The vessel's only passenger, Robert Stubbs, was a former captain of slave ships. In early 1780 he was appointed by the African Committee of the Royal African Company as the governor of Anomabu, a British fortification near Cape Coast Castle in Ghana. This position made him also vice-president of the RAC council of the castle. Due to his ineptitude and enmity incurred with John Roberts, governor of the castle, Stubbs was forced out of the governorship of Anomabu by the RAC council after nine months. Witness statements gathered by the African Committee of the RAC accused him of being a semi-literate drunkard who mismanaged the slave-trading activities of the fort. Stubbs was aboard to return to Britain; Collingwood may have thought his earlier experience on slave ships would be useful.
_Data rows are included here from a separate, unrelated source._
/-! `State.putBytes` -/

@[simp] theorem State.putBytes_v (a : Nat) (bs : List Byte) : (s.putBytes a bs).v = s.v := rfl
@[simp] theorem State.putBytes_pc (a : Nat) (bs : List Byte) : (s.putBytes a bs).pc = s.pc := rfl
@[simp] theorem State.putBytes_i (a : Nat) (bs : List Byte) : (s.putBytes a bs).i = s.i := rfl
@[simp] theorem State.putBytes_stack (a : Nat) (bs : List Byte) : (s.putBytes a bs).stack = s.stack := rfl
@[simp] theorem State.putBytes_sp (a : Nat) (bs : List Byte) : (s.putBytes a bs).sp = s.sp := rfl
@[simp] theorem State.putBytes_dt (a : Nat) (bs : List Byte) : (s.putBytes a bs).dt = s.dt := rfl
@[simp] theorem State.putBytes_st (a : Nat) (bs : List Byte) : (s.putBytes a bs).st = s.st := rfl
@[simp] theorem State.putBytes_fb (a : Nat) (bs : List Byte) : (s.putBytes a bs).fb = s.fb := rfl
@[simp] theorem State.putBytes_status (a : Nat) (bs : List Byte) : (s.putBytes a bs).status = s.status := rfl
@[simp] theorem State.putBytes_mem (a : Nat) (bs : List Byte) : (s.putBytes a bs).mem = Memory.writeList s.cfg s.mem a bs := rfl
@[simp] theorem State.putBytes_quirks (a : Nat) (bs : List Byte) : (s.putBytes a bs).quirks = s.quirks := rfl
@[simp] theorem State.putBytes_last (a : Nat) (bs : List Byte) : (s.putBytes a bs).last = s.last := rfl
@[simp] theorem State.putBytes_paused (a : Nat) (bs : List Byte) : (s.putBytes a bs).paused = s.paused := rfl
@[simp] theorem State.putBytes_keys (a : Nat) (bs : List Byte) : (s.putBytes a bs).keys = s.keys := rfl
@[simp] theorem State.putBytes_straps (a : Nat) (bs : List Byte) : (s.putBytes a bs).straps = s.straps := rfl
@[simp] theorem State.putBytes_rndQueue (a : Nat) (bs : List Byte) : (s.putBytes a bs).rndQueue = s.rndQueue := rfl
@[simp] theorem State.putBytes_draws (a : Nat) (bs : List Byte) : (s.putBytes a bs).draws = s.draws := rfl
@[simp] theorem State.putBytes_quit (a : Nat) (bs : List Byte) : (s.putBytes a bs).quit = s.quit := rfl
@[simp] theorem State.putBytes_cfg (a : Nat) (bs : List Byte) : (s.putBytes a bs).cfg = s.cfg := rfl
@[simp] theorem State.putBytes_out (a : Nat) (bs : List Byte) : (s.putBytes a bs).out = s.out := rfl
@[simp] theorem State.putBytes_agenda (a : Nat) (bs : List Byte) : (s.putBytes a bs).agenda = s.agenda := rfl

/-! `State.setRegs` -/

@[simp] theorem State.setRegs_v (bs : List Byte) : (s.setRegs bs).v = setRange s.v 0 bs := rfl
@[simp] theorem State.setRegs_pc (bs : List Byte) : (s.setRegs bs).pc = s.pc := rfl
@[simp] theorem State.setRegs_i (bs : List Byte) : (s.setRegs bs).i = s.i := rfl
@[simp] theorem State.setRegs_stack (bs : List Byte) : (s.setRegs bs).stack = s.stack := rfl
@[simp] theorem State.setRegs_sp (bs : List Byte) : (s.setRegs bs).sp = s.sp := rfl
@[simp] theorem State.setRegs_dt (bs : List Byte) : (s.setRegs bs).dt = s.dt := rfl
@[simp] theorem State.setRegs_st (bs : List Byte) : (s.setRegs bs).st = s.st := rfl
@[simp] theorem State.setRegs_fb (bs : List Byte) : (s.setRegs bs).fb = s.fb := rfl
@[simp] theorem State.setRegs_status (bs : List Byte) : (s.setRegs bs).status = s.status := rfl
@[simp] theorem State.setRegs_mem (bs : List Byte) : (s.setRegs bs).mem = s.mem := rfl
@[simp] theorem State.setRegs_quirks (bs : List Byte) : (s.setRegs bs).quirks = s.quirks := rfl
@[simp] theorem State.setRegs_last (bs : List Byte) : (s.setRegs bs).last = s.last := rfl
@[simp] theorem State.setRegs_paused (bs : List Byte) : (s.setRegs bs).paused = s.paused := rfl
@[simp] theorem State.setRegs_keys (bs : List Byte) : (s.setRegs bs).keys = s.keys := rfl
@[simp] theorem State.setRegs_straps (bs : List Byte) : (s.setRegs bs).straps = s.straps := rfl
@[simp] theorem State.setRegs_rndQueue (bs : List Byte) : (s.setRegs bs).rndQueue = s.rndQueue := rfl
@[simp] theorem State.setRegs_draws (bs : List Byte) : (s.setRegs bs).draws = s.draws := rfl
@[simp] theorem State.setRegs_quit (bs : List Byte) : (s.setRegs bs).quit = s.quit := rfl
@[simp] theorem State.setRegs_cfg (bs : List Byte) : (s.setRegs bs).cfg = s.cfg := rfl
@[simp] theorem State.setRegs_out (bs : List Byte) : (s.setRegs bs).out = s.out := rfl
@[simp] theorem State.setRegs_agenda (bs : List Byte) : (s.setRegs bs).agenda = s.agenda := rfl
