/-- Settles O43: FX07 is a register write; FX15 and FX18 write one timer, and the sound output is read off
ST. -/
theorem timerMovesCopyOneByte : Obligations.TimerMovesCopyOneByte := by
  unfold Obligations.TimerMovesCopyOneByte
  exact fun s x =>
    ⟨writesRegister_of_exec rfl rfl, ⟨_, rfl, rfl, rfl, fun _ => rfl⟩,
      ⟨_, rfl, rfl, State.sndActive_iff _, rfl, fun _ => rfl⟩⟩

end Sys2Proof.Spec
end

section
/-! Exceptions and events (60_exceptions.md R160 to R183): which instructions and steps raise what, each
queued event on a machine that is live and on one that is not, the state after a reset, and the scheduler
pass. -/

namespace Sys2Proof.Machine

open Sys2Proof.Spec

variable {s t : State}

/-! What faults, and what changes STATUS (R160, R163, R164) -/

theorem exec_ne_fault (i : Instr) (s : State) (f : Fault) : exec i s ≠ .fault f := by
  intro h
  cases i with
  | call nnn =>
    by_cases hfull : s.sp = s.cfg.stackCap.size
    · exact nomatch (execCall_of_full s hfull).symm.trans h
    · exact nomatch (execCall_of_room s hfull).symm.trans h
  | ret =>
    by_cases hempty : s.sp = 0
    · exact nomatch (execRet_of_empty s hempty).symm.trans h
    · exact nomatch (execRet_of_entries s hempty).symm.trans h
  | ldVxK x =>
    cases hkey : selectKey s.cfg s.keys with
    | none => exact nomatch (execLdVxK_of_no_key x (selectKey_eq_none.mp hkey)).symm.trans h
    | some k => exact nomatch (execLdVxK_of_selectKey x hkey).symm.trans h
  | drw | ldB | store | load => exact accessing_ne_fault h
  | sys | unrecognised | cls | jp | jpV0 | seImm | sneImm | seReg | sneReg | skp | sknp | ldI | addI | ldF
  | ldImm | addImm | ldReg | orReg | andReg | xorReg | addReg | subReg | shrReg | subnReg | shlReg | rnd
  | ldVxDT | ldDTVx | ldSTVx => exact nomatch h

theorem cpuStep_ne_fault (s : State) (f : Fault) : cpuStep s ≠ .fault f := by
  cases hfetch : s.fetch with
  | none => rw [cpuStep_of_fetch_none hfetch]; exact nofun
  | some op => rw [cpuStep_of_fetch hfetch]; exact exec_ne_fault _ _ f

theorem exec_status {i : Instr} (h : exec i s = .next t) (hi : usesStack i = false) :
    t.status = s.status := by
  rw [exec_frame h]
  simp [hi]

theorem execCall_status_of_room {nnn : Addr12} (hroom : s.sp ≠ s.cfg.stackCap.size)
    (h : execCall nnn s = .next t) : t.status = s.status := by
  rw [execCall_of_room s hroom] at h
  cases h; rfl

theorem execRet_status_of_entries (hsp : s.sp ≠ 0) (h : execRet s = .next t) : t.status = s.status := by
  rw [execRet_of_entries s hsp] at h
  cases h; rfl

/-- Entry to a fatal condition writes STATUS and nothing else; the recorded address is that of the
instruction, two below the advanced PC, and the outputs show it (R161, R162, R180). -/
theorem State.takeFatal_spec (s : State) (cause : Cause) :
    ∃ a, (s.takeFatal cause).status = .fatal cause a ∧ a + 2 = s.pc ∧
      (s.takeFatal cause).fatalOut = true ∧ (s.takeFatal cause).fatalInfo = (cause.code, a) ∧
      s.takeFatal cause = { s with status := (s.takeFatal cause).status } ∧
      SameBytes s (s.takeFatal cause) :=
  ⟨s.pc - 2, State.takeFatal_status s cause, BitVec.sub_add_cancel s.pc 2,
    (State.fatalOut_iff _).mpr ⟨_, _, State.takeFatal_status s cause⟩,
    State.fatalInfo_of_fatal _ (State.takeFatal_status s cause), rfl, fun _ => rfl⟩

/-! The queued events on a live machine (R168, R170, R172, R182) -/

theorem fire_tick (hlive : s.live = true) : fire .tick s = .next s.timerTick :=
  congrArg Host.Outcome.next (if_pos hlive)

theorem fire_present (hlive : s.live = true) : fire .present s = .next s.present :=
  congrArg Host.Outcome.next (if_pos hlive)

theorem fire_pass (hlive : s.live = true) (now : Rat) : fire (.pass now) s = .next (s.schedulerPass now) :=
  congrArg Host.Outcome.next (if_pos hlive)

theorem fire_setPause (hlive : s.live = true) (level : Bool) :
    fire (.host (.setPause level)) s = .next { s with paused := level } :=
  congrArg Host.Outcome.next (if_pos hlive)

theorem fire_stepPulse (hlive : s.live = true) (hpaused : s.paused = true) :
    fire (.host .stepPulse) s = cpuStep s := by
  simp [fire, hostAction, hlive, hpaused]

theorem fire_stepPulse_of_not_paused (hpaused : s.paused = false) :
    fire (.host .stepPulse) s = .next s := by
  simp [fire, hostAction, hpaused]

theorem fire_cpu_of_paused (hpaused : s.paused = true) : fire .cpu s = .next s := by
  simp [fire, hpaused]

/-- The value of a timer after a tick (R168). -/
theorem timerTick_toNat (b : Byte) : (if b = 0 then 0 else b - 1).toNat = b.toNat - 1 := by
  split
  · next hzero => rw [hzero]; rfl
  · next hne => bv_omega

/-- The sound output stays active while ST was above 1 (R183, decision D22). -/
theorem State.sndActive_timerTick_iff : s.timerTick.sndActive = true ↔ s.st.toNat > 1 := by
  rw [State.sndActive_iff, ne_eq, ← BitVec.toNat_inj, State.timerTick_st, timerTick_toNat]
  exact Nat.sub_ne_zero_iff_lt

/-! The queued events on a machine that is fatal or shut down (R163, R181) -/

/-- The events that only a live machine takes; the others drive an input, request the shutdown or reset. -/
def needsLive : Event → Bool
  | .cpu | .tick | .present | .pass _ | .host .stepPulse | .host (.setPause _) => true
  | .host _ => false

theorem fire_of_not_live {e : Event} (hdead : s.live = false) (he : needsLive e = true) :
    fire e s = .next s := by
  cases e with
  | cpu | tick | present | pass => simp [fire, hdead]
  | host a =>
    cases a with
    | stepPulse | setPause => simp [fire, hostAction, hdead]
    | setKeys | setStraps | supplyRnd | quit | reset => exact nomatch he

theorem State.live_of_fatal {cause : Cause} {a : Word} (h : s.status = .fatal cause a) :
    s.live = false := by
  simp [State.live, h]

theorem State.live_of_quit (h : s.quit = true) : s.live = false := by
  simp [State.live, h]

/-- Only the inputs and the quit request differ. -/
abbrev State.SameButInputs (s t : State) : Prop :=
  t = { s with keys := t.keys, straps := t.straps, rndQueue := t.rndQueue, quit := t.quit }

/-- Every event but a reset leaves the state of a machine that is not live as it was. -/
theorem fire_sameButInputs {e : Event} (hdead : s.live = false)
    (he : ∀ rom now, e ≠ .host (.reset rom now)) : ∃ t, fire e s = .next t ∧ s.SameButInputs t := by
  cases e with
  | cpu | tick | present | pass => exact ⟨s, fire_of_not_live hdead rfl, rfl⟩
  | host a =>
    cases a with
    | stepPulse | setPause => exact ⟨s, fire_of_not_live hdead rfl, rfl⟩
    | setKeys | setStraps | supplyRnd | quit => exact ⟨_, rfl, rfl⟩
    | reset rom now => exact absurd rfl (he rom now)

/-! The step that faults -/

theorem fire_ne_fault (e : Event) (s : State) (f : Fault) : fire e s ≠ .fault f := by
  cases e with
  | cpu =>
    simp only [fire]
    split
    · exact cpuStep_ne_fault s f
    · exact nofun
  | tick | present | pass => exact nofun
  | host a =>
    cases a with
    | stepPulse =>
      simp only [fire, hostAction]
      split
      · exact cpuStep_ne_fault s f
      · exact nofun
    | reset rom now =>
      simp only [fire, hostAction]
      split
      · exact nofun
      · exact nofun
    | setKeys | setStraps | supplyRnd | setPause | quit => exact nofun

/-- With nothing queued, a running machine takes the CPU event (log 1). -/
theorem step_of_running (hnil : s.agenda = []) (hrunning : s.status = .running) : step s = fire .cpu s := by
  simp [step, nextEvent, hnil, idleEvent, hrunning]

/-- Only the idle machine in a fatal state answers a fault (R163). -/
theorem step_fault_status {f : Fault} (h : step s = .fault f) : ∃ cause a, s.status = .fatal cause a := by
  cases hagenda : s.agenda with
  | cons e rest => exact absurd ((step_of_agenda hagenda).symm.trans h) (fire_ne_fault e _ f)
  | nil =>
    cases hstatus : s.status with
    | fatal cause a => exact ⟨cause, a, rfl⟩
    | running => exact absurd ((step_of_running hagenda hstatus).symm.trans h) (fire_ne_fault .cpu s f)

/-! The reset sequence (R176; 70_reset_and_hazards.md R190) -/

/-- A queued reset with an image that fits runs the reset sequence. -/
theorem fire_reset {rom : List Byte} (hfit : rom.length ≤ maxImage) (now : Rat) :
    fire (.host (.reset rom now)) s = .next (s.resetSequence rom now) := if_pos hfit

section resetSequence

variable (s : State) (rom : List Byte) (now : Rat)

theorem State.getV_resetSequence (k : Reg) : (s.resetSequence rom now).getV k = 0 :=
  Vector.getElem_replicate _

theorem State.stackEntry_resetSequence (k : Nat) : (s.resetSequence rom now).stackEntry k = 0 :=
  List.getElem?_getD_replicate_default_eq 0 _ k

/-- Memory after a reset: the image, and the reset contents everywhere else. -/
theorem State.byteAt_resetSequence (a : Nat) : (s.resetSequence rom now).byteAt a =
    if progBase ≤ a ∧ a < progBase + rom.length then rom.getD (a - progBase) 0 else unlistedByte s.cfg a :=
  Memory.read_load s.cfg [] progBase rom a

variable {s rom}

theorem State.byteAt_resetSequence_image {k : Nat} (hk : k < rom.length) :
    (s.resetSequence rom now).byteAt (progBase + k) = rom[k] := by
  rw [State.byteAt_resetSequence, if_pos (by omega), Nat.add_sub_cancel_left, List.getD_eq_getElem _ _ hk]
Zong had a 17-man crew when it left Africa, which was far too small to maintain adequate sanitary conditions on the ship. Mariners willing to risk disease and rebellions on slave ships were difficult to recruit within Britain and were harder to find for a vessel captured from the Dutch off the coast of Africa. Zong was manned with remnants of the previous Dutch crew, the crew of William and with unemployed sailors hired from settlements along the African coast.

== The Middle Passage ==
When Zong sailed from Accra with 442 slaves on 18 August 1781, it had taken on more than twice the number of people that it could safely transport. In the 1780s, British-built ships typically carried 1.75 slaves per ton of the ship's capacity; on the Zong, the ratio was 4.0 per ton. A British slave ship of the period would carry around 193 slaves and it was extremely unusual for a ship of Zongs relatively small size to carry so many. After taking on drinking water at São Tomé, Zong began its voyage across the Atlantic Ocean to Jamaica on 6 September 1781. On 18 or 19 November, the ship neared Tobago in the Caribbean but failed to stop there to replenish its water supplies.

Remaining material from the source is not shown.